▶ ENTRIES SUPPLIED:

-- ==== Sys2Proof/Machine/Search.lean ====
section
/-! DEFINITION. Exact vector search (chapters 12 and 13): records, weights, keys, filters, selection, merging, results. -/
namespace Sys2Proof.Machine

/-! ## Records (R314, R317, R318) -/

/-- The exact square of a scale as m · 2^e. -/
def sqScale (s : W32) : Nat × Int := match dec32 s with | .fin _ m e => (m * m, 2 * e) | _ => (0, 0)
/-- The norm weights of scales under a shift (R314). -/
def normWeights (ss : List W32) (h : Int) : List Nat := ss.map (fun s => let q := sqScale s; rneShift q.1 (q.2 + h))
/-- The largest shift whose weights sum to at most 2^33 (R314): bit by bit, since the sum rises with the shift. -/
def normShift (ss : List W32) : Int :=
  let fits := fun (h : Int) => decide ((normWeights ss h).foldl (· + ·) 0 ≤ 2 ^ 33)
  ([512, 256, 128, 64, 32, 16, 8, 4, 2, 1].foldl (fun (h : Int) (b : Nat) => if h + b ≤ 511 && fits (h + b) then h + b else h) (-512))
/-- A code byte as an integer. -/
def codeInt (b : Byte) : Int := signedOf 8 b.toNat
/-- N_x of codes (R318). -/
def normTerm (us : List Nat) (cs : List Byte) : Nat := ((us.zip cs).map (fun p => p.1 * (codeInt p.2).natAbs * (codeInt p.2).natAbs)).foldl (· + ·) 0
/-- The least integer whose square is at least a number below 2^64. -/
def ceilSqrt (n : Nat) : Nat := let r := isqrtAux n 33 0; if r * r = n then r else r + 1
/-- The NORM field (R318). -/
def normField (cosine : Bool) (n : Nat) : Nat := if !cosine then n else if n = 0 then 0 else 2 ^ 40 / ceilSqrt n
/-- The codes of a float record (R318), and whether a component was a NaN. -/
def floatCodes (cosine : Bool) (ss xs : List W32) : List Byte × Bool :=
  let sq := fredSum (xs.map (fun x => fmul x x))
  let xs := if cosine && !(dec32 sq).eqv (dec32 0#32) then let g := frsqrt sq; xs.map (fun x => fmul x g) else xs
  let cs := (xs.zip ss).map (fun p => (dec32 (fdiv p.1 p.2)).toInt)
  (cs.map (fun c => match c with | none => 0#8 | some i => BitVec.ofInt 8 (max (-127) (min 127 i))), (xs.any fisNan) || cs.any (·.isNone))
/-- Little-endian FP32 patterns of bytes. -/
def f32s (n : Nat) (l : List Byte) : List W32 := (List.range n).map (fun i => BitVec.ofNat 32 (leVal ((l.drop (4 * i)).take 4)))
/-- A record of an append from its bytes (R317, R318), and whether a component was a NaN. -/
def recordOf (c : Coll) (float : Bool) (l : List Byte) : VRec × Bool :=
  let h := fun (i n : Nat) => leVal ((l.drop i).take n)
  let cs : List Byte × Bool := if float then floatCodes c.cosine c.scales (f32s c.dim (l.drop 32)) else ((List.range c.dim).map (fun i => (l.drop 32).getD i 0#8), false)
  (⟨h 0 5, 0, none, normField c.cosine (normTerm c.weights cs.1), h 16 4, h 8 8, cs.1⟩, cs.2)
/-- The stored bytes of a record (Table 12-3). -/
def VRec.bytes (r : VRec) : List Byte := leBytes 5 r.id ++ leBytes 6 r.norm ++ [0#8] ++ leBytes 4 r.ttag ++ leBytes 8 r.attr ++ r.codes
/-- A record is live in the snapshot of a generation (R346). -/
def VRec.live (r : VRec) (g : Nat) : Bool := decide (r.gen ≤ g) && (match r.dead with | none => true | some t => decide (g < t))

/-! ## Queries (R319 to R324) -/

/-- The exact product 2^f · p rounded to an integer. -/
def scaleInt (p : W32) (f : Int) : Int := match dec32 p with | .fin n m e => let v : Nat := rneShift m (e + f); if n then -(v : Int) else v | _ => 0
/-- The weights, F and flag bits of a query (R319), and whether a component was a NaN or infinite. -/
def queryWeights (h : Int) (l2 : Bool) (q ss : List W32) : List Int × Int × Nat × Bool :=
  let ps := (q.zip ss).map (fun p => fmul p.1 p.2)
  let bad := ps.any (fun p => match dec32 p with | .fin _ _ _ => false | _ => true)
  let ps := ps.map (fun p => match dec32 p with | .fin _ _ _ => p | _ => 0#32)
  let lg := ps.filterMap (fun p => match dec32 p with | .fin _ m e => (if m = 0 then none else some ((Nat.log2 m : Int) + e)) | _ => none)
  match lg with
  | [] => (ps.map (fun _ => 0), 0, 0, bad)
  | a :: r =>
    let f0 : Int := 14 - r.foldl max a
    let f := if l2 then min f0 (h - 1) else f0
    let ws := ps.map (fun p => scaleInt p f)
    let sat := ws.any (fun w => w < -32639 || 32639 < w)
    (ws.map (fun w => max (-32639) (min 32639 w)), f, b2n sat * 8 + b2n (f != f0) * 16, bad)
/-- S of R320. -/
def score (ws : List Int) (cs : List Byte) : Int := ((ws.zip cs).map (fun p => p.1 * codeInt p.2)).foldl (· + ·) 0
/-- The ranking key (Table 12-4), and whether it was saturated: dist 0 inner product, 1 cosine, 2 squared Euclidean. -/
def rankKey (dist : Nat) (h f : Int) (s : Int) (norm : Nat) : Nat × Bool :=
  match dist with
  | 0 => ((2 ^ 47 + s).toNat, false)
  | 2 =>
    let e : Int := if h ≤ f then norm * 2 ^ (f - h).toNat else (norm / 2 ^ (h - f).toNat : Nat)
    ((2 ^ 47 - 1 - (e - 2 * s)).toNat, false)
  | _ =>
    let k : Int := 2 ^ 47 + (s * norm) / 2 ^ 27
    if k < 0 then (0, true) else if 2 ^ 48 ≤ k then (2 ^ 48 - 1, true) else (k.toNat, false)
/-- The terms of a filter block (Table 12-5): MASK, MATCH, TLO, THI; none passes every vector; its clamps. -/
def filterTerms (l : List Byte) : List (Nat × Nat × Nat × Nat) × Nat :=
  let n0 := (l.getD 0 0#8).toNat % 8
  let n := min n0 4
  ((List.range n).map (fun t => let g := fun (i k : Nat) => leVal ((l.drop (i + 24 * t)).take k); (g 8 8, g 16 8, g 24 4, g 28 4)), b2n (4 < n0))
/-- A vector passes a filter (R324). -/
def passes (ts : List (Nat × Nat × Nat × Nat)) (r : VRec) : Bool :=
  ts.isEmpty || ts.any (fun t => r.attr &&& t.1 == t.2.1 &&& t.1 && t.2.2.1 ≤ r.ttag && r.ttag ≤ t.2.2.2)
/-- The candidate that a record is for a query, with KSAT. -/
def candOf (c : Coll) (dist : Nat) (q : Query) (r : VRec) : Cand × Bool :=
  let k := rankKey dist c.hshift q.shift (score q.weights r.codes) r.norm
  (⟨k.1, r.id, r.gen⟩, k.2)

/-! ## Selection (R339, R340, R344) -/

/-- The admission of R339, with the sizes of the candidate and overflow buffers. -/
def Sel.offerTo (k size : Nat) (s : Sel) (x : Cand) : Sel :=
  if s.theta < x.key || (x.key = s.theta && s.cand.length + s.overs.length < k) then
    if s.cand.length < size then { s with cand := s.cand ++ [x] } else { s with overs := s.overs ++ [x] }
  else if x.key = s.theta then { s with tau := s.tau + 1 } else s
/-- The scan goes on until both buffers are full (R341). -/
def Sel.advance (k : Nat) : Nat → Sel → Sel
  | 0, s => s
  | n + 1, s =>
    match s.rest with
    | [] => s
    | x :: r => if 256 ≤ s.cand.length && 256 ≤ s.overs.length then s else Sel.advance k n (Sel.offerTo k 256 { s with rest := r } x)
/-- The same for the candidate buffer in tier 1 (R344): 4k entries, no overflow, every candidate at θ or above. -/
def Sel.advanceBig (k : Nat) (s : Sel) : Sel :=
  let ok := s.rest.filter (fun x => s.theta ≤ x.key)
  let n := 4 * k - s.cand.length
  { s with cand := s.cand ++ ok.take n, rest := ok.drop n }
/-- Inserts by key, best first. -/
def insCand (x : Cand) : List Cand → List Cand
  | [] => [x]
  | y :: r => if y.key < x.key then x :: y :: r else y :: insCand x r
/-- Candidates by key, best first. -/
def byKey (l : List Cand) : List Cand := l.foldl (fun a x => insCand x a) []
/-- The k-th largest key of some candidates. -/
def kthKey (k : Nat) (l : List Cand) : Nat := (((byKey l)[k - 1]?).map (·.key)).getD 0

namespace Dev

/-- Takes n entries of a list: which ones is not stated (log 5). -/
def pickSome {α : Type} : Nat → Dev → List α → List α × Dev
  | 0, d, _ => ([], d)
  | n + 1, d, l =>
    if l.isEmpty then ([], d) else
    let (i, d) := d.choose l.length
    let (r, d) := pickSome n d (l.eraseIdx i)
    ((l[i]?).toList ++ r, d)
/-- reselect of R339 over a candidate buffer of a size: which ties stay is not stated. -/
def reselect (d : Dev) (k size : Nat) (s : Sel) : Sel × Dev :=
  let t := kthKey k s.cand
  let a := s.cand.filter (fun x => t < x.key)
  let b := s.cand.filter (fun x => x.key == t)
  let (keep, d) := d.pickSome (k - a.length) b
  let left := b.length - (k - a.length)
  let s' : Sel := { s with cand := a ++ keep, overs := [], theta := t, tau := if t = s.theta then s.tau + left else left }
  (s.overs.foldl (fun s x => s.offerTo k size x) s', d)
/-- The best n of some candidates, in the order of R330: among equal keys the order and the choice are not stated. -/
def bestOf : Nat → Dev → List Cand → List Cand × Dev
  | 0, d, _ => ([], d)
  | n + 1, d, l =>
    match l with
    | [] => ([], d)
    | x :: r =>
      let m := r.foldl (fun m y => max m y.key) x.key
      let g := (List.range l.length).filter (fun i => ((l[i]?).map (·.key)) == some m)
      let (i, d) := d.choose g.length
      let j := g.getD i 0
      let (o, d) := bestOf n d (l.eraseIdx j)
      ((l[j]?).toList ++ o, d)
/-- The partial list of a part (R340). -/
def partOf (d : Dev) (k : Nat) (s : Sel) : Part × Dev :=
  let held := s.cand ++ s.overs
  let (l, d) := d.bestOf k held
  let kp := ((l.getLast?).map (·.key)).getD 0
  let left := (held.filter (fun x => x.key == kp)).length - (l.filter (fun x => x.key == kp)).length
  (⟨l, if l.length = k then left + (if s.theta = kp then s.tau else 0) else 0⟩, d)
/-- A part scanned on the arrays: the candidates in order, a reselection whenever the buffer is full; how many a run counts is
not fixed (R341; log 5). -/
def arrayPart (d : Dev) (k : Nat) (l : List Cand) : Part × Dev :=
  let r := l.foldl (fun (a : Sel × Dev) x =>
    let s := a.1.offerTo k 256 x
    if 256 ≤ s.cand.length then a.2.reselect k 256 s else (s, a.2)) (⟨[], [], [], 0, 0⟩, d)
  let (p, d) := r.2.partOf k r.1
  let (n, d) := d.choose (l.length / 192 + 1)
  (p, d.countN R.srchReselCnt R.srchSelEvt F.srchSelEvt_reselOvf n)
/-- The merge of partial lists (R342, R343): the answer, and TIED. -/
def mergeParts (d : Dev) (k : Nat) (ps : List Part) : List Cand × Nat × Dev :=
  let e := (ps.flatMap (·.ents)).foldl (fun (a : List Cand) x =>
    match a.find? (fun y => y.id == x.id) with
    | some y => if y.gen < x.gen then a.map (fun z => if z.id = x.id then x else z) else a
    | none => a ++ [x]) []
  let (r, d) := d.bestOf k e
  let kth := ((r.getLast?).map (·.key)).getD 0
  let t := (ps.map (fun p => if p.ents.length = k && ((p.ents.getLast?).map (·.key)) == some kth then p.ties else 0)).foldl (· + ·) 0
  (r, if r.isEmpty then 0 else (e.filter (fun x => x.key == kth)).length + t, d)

---

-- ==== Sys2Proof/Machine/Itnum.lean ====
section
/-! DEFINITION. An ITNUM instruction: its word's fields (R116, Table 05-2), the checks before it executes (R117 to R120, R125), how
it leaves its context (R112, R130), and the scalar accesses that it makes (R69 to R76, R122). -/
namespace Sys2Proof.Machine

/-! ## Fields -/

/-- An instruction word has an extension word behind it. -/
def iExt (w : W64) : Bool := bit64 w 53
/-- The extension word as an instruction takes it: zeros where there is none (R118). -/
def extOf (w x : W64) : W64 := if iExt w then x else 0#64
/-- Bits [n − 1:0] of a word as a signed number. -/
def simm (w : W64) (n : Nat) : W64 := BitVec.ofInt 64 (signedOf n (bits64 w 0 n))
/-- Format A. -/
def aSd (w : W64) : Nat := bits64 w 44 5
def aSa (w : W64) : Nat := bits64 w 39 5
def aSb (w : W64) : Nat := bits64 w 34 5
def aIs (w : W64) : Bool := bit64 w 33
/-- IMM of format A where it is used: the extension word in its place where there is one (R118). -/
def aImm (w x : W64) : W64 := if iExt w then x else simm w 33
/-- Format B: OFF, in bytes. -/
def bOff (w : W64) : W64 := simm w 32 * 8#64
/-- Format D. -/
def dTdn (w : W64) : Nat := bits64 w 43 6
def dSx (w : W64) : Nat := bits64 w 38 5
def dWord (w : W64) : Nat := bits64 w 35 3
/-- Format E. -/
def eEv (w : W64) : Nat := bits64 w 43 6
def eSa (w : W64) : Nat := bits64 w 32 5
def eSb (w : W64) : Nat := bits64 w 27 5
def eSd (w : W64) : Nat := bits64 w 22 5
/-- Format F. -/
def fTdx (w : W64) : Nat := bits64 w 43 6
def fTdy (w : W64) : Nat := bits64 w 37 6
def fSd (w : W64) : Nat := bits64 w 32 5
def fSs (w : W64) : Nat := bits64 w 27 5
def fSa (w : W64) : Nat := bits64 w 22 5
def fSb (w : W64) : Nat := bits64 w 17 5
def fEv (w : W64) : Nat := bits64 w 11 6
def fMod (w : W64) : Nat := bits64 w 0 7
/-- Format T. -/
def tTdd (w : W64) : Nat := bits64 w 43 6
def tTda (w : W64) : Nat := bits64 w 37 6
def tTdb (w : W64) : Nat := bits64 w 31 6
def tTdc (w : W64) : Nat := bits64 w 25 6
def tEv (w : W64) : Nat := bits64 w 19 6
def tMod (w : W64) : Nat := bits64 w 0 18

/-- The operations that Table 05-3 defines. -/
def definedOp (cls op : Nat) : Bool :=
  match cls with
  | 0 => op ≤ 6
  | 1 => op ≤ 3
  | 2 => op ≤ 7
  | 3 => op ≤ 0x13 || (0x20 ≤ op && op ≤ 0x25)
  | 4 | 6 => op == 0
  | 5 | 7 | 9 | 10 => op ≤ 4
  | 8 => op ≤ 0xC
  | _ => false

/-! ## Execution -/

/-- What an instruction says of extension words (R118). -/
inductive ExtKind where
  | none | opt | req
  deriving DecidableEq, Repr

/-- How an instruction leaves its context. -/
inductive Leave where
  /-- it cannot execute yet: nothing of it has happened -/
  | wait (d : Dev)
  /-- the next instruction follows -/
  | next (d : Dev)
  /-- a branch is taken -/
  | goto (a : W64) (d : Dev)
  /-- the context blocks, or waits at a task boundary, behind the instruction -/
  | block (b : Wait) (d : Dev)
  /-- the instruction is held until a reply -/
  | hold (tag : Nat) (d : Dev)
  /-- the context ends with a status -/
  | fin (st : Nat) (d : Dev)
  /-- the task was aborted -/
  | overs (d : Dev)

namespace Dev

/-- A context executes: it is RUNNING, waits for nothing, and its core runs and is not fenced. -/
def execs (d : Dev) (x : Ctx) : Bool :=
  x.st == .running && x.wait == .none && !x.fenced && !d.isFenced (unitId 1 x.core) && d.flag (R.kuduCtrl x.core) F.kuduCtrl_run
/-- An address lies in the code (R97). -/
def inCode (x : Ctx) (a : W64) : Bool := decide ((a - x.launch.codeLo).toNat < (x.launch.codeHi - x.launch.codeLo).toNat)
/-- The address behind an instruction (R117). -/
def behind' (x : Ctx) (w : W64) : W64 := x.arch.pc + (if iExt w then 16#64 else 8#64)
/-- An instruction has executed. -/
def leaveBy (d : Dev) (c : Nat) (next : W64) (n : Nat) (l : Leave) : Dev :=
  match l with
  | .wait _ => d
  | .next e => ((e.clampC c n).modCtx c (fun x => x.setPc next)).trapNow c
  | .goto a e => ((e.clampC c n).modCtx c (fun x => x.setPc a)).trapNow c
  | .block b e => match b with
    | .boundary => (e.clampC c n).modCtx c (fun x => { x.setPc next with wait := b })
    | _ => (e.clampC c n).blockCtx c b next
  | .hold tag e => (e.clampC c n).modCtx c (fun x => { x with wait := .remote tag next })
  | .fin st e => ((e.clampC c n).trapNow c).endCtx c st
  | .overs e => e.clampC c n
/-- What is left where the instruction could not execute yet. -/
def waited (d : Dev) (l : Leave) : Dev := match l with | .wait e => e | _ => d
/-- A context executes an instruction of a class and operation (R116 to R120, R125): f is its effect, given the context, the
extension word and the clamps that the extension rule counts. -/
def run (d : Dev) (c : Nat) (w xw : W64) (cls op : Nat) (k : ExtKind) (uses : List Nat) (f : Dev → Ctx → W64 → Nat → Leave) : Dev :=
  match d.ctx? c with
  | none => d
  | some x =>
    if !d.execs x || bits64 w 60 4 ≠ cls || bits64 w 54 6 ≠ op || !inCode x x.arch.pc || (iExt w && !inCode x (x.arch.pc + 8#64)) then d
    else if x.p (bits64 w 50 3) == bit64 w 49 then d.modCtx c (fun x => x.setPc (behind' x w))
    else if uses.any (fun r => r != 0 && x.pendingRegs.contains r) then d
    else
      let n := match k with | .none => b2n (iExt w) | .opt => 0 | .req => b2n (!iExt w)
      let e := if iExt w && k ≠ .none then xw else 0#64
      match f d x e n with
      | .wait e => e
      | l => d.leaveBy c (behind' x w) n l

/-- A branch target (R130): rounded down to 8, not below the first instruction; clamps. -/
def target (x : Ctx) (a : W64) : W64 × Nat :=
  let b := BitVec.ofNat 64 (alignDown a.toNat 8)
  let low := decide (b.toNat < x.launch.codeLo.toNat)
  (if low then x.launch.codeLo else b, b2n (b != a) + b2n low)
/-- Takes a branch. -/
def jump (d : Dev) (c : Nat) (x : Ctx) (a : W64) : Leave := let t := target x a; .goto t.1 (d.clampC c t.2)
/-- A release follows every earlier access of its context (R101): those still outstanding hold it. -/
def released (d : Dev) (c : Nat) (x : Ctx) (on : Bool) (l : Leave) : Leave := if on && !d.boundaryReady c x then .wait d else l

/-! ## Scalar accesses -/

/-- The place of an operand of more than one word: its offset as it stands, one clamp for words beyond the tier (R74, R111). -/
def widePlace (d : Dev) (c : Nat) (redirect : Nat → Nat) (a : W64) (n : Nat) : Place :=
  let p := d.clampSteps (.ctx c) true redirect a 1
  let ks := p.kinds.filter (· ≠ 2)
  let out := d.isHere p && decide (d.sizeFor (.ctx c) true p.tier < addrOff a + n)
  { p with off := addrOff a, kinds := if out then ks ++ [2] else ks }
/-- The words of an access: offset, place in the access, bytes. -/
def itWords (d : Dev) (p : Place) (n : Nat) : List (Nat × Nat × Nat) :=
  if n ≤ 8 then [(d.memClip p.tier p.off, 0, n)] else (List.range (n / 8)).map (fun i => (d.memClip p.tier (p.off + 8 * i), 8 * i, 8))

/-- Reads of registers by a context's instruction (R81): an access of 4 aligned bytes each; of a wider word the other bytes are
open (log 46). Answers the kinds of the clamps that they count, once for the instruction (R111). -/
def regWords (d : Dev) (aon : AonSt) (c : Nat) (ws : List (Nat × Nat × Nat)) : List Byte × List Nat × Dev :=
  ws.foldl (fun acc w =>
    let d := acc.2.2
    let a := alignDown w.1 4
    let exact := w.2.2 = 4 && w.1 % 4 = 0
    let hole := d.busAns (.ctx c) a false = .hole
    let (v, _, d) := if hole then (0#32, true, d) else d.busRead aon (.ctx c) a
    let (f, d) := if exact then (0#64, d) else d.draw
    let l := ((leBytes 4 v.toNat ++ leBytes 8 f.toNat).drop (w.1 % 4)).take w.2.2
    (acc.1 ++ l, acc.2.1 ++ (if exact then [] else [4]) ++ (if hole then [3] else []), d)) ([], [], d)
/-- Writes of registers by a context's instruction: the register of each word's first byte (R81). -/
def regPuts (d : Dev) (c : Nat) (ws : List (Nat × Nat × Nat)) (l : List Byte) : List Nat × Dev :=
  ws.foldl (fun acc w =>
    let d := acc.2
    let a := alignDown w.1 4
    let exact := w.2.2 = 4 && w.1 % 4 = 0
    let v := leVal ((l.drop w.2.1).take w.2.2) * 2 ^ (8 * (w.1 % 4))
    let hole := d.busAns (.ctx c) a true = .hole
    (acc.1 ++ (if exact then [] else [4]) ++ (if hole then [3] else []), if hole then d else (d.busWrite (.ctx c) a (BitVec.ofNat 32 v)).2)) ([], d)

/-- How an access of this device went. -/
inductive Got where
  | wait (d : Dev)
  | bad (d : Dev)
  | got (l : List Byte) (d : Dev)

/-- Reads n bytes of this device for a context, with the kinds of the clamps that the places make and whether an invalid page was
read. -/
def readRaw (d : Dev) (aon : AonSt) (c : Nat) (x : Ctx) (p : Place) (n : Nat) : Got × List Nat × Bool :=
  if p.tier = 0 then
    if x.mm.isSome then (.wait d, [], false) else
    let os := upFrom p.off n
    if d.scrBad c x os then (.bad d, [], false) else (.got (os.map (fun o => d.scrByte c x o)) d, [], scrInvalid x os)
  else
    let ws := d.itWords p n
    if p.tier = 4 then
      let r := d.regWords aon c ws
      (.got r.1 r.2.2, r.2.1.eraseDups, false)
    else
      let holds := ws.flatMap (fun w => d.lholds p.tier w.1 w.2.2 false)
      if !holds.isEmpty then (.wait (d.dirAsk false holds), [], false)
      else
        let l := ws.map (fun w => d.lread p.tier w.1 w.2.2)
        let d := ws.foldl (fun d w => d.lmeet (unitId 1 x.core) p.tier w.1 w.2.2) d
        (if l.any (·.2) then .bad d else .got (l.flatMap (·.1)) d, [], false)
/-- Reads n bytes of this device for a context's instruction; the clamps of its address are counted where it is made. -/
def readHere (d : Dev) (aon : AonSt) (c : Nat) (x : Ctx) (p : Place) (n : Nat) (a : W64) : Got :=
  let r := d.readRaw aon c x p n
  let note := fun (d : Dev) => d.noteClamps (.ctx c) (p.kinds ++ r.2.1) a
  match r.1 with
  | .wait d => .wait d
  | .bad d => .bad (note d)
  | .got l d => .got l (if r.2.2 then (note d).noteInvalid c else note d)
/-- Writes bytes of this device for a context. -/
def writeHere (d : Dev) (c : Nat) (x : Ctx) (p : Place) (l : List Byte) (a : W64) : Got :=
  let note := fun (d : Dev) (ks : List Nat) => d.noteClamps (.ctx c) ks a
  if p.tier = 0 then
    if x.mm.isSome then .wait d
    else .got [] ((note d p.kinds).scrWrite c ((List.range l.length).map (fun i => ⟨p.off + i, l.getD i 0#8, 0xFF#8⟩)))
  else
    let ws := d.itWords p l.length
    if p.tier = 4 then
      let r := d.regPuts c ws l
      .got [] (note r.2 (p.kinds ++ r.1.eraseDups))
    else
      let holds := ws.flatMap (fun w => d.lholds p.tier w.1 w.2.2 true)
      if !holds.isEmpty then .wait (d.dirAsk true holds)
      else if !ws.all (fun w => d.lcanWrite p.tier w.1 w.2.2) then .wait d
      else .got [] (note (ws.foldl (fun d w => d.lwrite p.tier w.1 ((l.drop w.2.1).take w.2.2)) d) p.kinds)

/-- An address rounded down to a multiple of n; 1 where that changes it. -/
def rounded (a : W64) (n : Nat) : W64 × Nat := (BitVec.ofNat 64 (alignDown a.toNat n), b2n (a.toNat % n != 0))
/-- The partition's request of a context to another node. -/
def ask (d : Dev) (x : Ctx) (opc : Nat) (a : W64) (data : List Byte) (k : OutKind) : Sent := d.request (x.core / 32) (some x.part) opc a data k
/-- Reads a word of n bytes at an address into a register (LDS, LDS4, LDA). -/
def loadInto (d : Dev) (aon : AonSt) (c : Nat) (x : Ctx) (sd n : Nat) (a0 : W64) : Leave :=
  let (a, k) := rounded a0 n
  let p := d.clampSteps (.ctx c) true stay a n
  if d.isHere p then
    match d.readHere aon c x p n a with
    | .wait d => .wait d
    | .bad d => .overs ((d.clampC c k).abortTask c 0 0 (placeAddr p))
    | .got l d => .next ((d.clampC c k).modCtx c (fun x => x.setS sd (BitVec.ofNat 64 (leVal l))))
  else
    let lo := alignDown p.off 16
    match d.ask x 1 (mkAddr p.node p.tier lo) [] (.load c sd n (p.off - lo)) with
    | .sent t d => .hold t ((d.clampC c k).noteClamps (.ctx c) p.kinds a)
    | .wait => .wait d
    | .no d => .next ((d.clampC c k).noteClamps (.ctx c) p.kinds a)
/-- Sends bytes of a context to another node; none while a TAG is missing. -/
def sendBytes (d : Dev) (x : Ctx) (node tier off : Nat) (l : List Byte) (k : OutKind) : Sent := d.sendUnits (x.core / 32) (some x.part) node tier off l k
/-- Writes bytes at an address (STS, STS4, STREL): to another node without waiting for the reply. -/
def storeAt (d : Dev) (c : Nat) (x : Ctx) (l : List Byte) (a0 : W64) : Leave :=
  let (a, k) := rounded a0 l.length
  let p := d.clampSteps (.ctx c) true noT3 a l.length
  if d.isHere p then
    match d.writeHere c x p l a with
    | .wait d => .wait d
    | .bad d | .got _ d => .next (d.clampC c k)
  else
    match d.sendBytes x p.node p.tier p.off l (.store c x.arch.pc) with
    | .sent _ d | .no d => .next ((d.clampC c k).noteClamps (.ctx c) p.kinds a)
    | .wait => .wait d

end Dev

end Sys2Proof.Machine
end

▶ EXERCISE DETAILS: There is a line with "let ws := ps.map (fun p => scaleInt p f)" and a line with "def rankKey (dist" above. Copy exactly those two lines and all lines between them, with nothing else.

▶ RESULT:
    let ws := ps.map (fun p => scaleInt p f)
    let sat := ws.any (fun w => w < -32639 || 32639 < w)
    (ws.map (fun w => max (-32639) (min 32639 w)), f, b2n sat * 8 + b2n (f != f0) * 16, bad)
/-- S of R320. -/
def score (ws : List Int) (cs : List Byte) : Int := ((ws.zip cs).map (fun p => p.1 * codeInt p.2)).foldl (· + ·) 0
/-- The ranking key (Table 12-4), and whether it was saturated: dist 0 inner product, 1 cosine, 2 squared Euclidean. -/
def rankKey (dist : Nat) (h f : Int) (s : Int) (norm : Nat) : Nat × Bool :=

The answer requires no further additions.